Determine how many lines in the records hold the word "fails". Return the number alone.

> **SUPPLIED RECORDS**
******************************

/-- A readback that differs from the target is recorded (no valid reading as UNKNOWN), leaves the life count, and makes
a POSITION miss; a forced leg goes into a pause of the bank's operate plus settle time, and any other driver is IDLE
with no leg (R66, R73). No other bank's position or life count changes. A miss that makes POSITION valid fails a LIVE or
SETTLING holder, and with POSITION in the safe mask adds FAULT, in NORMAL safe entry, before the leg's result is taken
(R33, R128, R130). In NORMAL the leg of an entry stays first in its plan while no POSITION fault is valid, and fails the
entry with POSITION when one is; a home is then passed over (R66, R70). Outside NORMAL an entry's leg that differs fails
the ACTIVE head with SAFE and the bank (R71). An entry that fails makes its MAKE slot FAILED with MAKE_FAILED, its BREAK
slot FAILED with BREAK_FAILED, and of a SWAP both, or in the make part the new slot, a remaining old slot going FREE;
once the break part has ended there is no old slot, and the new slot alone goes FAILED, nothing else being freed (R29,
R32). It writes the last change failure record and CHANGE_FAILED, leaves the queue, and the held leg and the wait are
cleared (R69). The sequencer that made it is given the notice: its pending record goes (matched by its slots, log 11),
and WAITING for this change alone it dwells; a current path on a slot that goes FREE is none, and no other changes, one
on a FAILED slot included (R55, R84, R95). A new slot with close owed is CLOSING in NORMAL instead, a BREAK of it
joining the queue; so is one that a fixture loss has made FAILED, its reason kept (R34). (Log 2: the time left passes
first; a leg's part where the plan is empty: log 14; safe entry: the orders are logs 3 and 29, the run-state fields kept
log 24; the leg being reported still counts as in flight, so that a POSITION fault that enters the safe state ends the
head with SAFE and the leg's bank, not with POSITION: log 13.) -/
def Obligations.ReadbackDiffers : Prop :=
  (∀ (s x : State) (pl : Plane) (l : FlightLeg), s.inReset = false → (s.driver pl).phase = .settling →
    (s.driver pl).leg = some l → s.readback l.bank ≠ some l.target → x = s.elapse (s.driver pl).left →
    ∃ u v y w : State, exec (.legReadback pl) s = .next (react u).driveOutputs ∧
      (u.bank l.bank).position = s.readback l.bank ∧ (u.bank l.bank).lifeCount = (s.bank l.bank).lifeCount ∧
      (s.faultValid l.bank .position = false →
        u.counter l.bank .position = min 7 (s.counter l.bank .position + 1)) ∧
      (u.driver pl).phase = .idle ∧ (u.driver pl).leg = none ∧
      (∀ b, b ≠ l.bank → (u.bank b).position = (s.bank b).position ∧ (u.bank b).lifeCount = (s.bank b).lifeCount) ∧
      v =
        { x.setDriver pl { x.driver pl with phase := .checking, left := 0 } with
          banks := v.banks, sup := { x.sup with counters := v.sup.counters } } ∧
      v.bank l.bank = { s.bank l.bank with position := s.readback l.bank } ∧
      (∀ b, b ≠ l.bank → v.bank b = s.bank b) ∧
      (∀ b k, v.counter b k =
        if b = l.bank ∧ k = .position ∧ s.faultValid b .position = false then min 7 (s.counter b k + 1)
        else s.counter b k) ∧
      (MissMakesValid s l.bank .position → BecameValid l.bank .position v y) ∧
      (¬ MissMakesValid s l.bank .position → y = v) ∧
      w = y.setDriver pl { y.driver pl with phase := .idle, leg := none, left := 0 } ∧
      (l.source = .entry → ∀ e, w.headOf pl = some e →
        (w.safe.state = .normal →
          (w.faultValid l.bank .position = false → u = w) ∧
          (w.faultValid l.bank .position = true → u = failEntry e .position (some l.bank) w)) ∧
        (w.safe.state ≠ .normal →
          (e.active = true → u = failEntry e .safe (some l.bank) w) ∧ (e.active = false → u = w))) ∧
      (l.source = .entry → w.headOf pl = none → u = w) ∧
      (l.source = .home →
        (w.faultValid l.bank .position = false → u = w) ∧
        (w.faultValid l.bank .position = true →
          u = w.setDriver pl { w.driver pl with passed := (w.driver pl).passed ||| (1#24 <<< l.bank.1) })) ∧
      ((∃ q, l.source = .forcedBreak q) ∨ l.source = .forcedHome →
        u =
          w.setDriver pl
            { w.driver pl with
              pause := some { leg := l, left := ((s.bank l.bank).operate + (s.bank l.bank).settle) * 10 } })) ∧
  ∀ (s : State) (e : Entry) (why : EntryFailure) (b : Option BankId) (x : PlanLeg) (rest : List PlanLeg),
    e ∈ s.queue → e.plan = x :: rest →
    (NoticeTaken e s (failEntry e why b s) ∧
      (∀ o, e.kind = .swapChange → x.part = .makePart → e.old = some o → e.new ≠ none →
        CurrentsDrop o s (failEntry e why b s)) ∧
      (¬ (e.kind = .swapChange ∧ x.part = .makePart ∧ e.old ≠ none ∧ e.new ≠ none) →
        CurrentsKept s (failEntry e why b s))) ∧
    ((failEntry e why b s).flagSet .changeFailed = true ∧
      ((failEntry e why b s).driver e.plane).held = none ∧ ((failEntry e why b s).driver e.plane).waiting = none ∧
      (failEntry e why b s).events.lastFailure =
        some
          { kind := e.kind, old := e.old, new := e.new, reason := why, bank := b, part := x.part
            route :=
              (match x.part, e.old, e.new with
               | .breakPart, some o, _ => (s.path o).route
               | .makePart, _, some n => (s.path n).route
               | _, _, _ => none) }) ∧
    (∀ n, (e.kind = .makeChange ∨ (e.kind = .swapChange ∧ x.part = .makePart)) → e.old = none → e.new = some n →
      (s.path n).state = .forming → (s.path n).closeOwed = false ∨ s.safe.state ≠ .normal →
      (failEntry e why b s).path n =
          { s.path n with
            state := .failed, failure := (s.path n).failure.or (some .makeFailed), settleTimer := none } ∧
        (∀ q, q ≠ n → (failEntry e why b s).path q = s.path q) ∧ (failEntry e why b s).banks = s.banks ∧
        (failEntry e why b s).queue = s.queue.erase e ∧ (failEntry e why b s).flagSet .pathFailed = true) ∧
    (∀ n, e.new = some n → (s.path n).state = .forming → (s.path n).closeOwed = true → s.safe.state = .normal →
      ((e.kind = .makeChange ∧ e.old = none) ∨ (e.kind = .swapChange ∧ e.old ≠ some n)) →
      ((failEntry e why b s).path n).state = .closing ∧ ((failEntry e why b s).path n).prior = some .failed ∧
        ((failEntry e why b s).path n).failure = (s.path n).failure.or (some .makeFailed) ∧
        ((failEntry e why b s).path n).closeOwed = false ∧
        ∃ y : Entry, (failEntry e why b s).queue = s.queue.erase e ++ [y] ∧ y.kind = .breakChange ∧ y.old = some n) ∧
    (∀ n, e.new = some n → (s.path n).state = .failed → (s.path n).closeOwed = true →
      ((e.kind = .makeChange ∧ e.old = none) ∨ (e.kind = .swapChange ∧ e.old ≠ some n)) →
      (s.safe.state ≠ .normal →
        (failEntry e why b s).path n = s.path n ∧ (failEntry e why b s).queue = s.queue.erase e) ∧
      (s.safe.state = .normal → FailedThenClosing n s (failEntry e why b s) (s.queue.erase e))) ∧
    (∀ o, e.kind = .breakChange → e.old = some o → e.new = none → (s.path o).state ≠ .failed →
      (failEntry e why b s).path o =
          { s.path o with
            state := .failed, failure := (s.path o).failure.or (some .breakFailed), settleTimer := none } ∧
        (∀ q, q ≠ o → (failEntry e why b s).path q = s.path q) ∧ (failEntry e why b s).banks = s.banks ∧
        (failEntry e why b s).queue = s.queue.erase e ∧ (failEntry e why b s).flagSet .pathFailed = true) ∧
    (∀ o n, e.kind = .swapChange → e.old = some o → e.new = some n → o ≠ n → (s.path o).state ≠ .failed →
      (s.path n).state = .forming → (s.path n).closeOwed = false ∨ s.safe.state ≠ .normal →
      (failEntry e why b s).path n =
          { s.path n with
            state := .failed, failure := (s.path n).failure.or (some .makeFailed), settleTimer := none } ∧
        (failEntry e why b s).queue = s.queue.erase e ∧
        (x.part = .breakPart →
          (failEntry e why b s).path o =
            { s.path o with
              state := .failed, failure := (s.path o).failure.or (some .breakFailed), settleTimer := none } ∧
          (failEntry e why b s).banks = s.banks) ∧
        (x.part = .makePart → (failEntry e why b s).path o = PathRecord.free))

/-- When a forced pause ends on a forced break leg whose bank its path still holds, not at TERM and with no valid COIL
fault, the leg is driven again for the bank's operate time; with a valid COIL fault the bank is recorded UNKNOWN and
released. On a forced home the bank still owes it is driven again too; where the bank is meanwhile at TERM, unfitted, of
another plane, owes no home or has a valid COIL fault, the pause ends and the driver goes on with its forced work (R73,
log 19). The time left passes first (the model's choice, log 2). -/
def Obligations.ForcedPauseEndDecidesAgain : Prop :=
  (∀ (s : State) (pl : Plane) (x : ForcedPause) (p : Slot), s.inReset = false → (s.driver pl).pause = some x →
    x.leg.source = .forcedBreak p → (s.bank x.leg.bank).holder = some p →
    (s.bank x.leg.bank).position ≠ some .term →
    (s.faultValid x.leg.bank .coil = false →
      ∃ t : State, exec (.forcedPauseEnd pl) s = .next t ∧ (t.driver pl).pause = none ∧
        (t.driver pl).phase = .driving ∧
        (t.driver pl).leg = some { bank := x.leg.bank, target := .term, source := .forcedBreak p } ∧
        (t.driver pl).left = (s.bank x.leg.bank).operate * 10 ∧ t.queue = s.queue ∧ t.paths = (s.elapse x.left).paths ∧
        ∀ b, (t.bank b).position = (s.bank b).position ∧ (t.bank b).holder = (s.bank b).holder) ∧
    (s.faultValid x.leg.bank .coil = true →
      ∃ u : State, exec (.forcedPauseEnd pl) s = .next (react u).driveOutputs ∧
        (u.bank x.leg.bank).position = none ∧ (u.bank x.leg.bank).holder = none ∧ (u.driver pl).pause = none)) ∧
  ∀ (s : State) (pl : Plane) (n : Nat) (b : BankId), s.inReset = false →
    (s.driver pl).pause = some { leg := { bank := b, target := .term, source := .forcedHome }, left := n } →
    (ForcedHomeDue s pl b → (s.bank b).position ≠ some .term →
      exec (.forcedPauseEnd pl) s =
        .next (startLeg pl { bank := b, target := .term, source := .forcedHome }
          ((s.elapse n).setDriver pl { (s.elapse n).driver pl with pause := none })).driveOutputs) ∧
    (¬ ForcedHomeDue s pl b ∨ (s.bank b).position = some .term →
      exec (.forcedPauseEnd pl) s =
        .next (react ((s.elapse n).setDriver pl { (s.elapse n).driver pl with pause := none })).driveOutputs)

******************************

> **TASK OUTPUT**
4